#### Task prompt:
Below are the records; copy each line in which "noticePost" can be found.

Stored dataset items
_ _ _ _ _ _ _

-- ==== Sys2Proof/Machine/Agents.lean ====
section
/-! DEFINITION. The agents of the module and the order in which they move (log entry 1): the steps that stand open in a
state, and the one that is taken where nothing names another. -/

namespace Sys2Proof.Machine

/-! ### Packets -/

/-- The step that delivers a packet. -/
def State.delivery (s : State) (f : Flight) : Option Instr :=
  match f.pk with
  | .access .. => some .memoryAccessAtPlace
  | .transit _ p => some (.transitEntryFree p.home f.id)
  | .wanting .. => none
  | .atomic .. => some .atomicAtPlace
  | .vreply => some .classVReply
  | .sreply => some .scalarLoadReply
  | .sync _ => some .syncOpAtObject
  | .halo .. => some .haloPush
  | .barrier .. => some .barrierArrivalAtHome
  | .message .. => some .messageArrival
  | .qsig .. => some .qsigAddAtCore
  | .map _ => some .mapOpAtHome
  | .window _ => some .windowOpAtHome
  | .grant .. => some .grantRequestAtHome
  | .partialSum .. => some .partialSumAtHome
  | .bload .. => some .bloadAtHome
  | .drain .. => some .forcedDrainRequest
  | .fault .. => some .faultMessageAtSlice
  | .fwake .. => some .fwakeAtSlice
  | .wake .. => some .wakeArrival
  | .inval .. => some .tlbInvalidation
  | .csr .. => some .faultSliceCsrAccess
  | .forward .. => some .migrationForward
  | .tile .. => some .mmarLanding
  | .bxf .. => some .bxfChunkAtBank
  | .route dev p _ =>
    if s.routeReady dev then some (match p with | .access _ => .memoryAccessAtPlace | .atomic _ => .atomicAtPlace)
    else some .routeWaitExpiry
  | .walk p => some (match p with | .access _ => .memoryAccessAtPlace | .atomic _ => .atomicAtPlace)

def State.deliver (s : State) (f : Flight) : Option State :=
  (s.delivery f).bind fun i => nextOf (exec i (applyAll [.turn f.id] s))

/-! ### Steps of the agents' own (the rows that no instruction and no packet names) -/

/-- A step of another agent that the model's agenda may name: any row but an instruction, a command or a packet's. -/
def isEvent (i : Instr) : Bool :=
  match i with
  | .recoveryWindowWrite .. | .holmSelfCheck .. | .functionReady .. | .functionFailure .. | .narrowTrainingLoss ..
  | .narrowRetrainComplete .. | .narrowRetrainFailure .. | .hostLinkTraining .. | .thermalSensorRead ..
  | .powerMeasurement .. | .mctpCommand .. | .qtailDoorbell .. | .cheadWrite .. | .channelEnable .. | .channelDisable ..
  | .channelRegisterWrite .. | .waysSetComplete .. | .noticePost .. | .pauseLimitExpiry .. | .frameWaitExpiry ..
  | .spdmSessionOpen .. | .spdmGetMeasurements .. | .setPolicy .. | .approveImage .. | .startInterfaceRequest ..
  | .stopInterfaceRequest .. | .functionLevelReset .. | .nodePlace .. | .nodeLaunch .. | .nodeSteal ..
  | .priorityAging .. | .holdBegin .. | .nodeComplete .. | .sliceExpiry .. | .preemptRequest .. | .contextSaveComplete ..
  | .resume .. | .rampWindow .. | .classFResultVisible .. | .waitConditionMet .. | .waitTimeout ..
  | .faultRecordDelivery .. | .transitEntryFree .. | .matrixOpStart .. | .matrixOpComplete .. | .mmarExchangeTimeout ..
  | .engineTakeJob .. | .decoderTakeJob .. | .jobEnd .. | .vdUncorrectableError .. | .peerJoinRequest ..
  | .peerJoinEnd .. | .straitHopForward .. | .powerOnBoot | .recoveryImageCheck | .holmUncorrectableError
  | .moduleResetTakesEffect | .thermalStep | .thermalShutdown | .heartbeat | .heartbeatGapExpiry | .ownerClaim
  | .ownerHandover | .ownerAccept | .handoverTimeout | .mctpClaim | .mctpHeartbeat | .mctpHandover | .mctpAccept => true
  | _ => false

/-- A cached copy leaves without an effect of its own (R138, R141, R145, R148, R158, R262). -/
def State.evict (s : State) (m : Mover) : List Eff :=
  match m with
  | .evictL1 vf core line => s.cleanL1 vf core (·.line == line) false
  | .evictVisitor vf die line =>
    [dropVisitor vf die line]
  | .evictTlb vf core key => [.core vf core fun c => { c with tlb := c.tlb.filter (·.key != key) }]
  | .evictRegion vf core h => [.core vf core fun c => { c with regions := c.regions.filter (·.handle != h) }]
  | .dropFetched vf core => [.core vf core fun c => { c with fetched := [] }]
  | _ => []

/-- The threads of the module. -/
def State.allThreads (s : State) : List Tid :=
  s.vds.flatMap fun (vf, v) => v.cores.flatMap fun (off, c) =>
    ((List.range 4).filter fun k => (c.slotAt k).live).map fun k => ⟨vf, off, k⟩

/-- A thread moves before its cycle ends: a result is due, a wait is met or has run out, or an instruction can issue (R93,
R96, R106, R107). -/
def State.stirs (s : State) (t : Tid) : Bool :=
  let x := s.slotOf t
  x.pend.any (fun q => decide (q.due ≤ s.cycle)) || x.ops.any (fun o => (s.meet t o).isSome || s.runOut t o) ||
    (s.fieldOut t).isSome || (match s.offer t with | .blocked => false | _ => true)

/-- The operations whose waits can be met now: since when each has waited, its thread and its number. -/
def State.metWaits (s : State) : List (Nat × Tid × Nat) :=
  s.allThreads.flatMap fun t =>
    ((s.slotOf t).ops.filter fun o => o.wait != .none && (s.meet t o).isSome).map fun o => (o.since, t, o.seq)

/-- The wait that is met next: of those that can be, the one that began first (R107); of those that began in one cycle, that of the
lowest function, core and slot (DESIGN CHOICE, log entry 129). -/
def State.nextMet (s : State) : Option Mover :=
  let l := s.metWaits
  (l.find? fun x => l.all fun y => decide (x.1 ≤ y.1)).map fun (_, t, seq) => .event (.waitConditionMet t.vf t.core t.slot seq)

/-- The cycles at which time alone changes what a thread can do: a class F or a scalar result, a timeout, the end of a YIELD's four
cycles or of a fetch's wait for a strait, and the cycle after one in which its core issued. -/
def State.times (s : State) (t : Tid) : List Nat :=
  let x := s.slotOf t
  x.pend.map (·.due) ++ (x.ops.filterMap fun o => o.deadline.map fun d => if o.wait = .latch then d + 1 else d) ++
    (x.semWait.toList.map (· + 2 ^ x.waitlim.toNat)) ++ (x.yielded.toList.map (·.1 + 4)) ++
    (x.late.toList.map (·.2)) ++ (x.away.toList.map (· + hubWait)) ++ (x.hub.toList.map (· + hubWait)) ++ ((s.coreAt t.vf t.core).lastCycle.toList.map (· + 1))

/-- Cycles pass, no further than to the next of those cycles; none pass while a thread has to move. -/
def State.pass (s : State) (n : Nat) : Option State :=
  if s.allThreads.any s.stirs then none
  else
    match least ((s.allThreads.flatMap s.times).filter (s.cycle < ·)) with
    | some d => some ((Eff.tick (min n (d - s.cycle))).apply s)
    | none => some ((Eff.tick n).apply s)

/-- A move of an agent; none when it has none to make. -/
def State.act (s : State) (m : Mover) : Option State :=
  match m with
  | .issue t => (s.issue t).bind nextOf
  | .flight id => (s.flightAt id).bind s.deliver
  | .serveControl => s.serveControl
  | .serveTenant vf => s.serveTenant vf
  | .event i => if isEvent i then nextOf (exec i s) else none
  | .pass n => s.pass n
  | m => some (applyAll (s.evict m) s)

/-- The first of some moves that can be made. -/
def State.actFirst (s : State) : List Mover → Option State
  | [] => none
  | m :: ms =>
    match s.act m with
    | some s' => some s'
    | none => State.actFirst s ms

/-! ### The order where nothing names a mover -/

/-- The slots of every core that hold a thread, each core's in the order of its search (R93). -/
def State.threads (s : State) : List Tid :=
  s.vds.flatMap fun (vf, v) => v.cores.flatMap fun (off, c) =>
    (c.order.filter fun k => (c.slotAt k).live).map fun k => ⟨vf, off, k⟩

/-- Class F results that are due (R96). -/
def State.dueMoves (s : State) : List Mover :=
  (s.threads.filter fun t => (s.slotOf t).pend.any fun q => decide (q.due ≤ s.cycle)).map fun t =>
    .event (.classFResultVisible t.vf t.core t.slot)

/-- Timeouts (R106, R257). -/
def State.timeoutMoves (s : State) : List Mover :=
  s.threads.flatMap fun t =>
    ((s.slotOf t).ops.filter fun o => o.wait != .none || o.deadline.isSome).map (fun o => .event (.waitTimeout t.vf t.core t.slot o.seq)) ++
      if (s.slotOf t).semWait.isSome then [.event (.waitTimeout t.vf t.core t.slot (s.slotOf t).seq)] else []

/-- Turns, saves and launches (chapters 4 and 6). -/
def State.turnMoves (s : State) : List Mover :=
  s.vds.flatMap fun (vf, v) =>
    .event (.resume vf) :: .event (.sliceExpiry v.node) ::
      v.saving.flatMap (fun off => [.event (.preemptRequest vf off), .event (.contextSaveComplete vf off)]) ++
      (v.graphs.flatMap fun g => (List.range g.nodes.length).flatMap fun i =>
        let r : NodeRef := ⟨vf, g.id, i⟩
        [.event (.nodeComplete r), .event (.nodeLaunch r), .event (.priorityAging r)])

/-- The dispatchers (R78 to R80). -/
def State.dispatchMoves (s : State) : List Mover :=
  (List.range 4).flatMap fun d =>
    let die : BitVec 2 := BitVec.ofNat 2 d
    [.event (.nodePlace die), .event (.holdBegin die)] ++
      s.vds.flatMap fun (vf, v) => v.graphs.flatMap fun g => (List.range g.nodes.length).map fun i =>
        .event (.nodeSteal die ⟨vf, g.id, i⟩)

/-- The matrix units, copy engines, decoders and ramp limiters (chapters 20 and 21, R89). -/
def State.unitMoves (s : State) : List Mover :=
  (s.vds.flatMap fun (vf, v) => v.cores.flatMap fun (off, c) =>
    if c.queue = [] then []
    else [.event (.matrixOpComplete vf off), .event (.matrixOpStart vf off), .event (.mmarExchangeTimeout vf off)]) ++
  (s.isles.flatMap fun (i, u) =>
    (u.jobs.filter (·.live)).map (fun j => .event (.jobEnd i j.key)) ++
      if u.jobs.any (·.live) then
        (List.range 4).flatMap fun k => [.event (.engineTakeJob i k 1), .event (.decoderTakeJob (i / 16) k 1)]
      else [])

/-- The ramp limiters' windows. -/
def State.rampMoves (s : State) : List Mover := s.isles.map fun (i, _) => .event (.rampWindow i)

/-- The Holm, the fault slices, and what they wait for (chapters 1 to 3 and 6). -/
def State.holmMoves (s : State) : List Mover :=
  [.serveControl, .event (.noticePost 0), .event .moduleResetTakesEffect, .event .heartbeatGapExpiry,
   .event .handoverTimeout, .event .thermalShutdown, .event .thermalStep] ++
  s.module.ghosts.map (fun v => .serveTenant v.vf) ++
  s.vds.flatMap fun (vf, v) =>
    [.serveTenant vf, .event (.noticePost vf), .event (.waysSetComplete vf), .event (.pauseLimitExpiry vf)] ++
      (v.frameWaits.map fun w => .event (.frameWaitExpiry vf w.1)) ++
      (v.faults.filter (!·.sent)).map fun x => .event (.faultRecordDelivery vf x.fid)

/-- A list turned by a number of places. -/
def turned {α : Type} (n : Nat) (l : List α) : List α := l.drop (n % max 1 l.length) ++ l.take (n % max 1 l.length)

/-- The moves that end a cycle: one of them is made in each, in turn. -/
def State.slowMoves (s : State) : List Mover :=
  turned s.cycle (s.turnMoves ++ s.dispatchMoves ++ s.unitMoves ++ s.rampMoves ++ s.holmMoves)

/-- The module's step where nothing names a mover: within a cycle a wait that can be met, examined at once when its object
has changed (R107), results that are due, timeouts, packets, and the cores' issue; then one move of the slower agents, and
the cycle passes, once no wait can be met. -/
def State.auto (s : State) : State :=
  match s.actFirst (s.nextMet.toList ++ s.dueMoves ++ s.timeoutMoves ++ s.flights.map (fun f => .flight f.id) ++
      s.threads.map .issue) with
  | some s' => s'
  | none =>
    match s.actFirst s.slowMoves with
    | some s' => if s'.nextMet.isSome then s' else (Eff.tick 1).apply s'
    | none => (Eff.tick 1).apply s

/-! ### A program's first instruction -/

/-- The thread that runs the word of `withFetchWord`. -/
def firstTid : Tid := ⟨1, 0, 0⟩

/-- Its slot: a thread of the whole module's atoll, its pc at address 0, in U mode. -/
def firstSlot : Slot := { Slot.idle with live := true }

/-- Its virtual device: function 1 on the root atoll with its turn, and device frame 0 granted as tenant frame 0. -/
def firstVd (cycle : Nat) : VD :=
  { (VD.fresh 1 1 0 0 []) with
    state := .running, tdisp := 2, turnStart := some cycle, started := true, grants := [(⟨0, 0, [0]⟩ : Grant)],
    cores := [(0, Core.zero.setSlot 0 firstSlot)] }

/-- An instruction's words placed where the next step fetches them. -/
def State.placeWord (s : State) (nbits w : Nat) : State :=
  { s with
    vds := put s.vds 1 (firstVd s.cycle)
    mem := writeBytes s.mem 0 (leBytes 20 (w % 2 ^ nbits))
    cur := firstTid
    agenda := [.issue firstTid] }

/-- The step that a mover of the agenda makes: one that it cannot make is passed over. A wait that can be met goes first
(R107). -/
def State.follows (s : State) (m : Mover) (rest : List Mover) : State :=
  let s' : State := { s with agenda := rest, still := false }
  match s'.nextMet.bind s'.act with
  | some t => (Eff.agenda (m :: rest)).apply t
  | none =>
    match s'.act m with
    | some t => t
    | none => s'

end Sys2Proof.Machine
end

_ _ _ _ _ _ _

#### Exercise answer:
  | .channelRegisterWrite .. | .waysSetComplete .. | .noticePost .. | .pauseLimitExpiry .. | .frameWaitExpiry ..
  [.serveControl, .event (.noticePost 0), .event .moduleResetTakesEffect, .event .heartbeatGapExpiry,
    [.serveTenant vf, .event (.noticePost vf), .event (.waysSetComplete vf), .event (.pauseLimitExpiry vf)] ++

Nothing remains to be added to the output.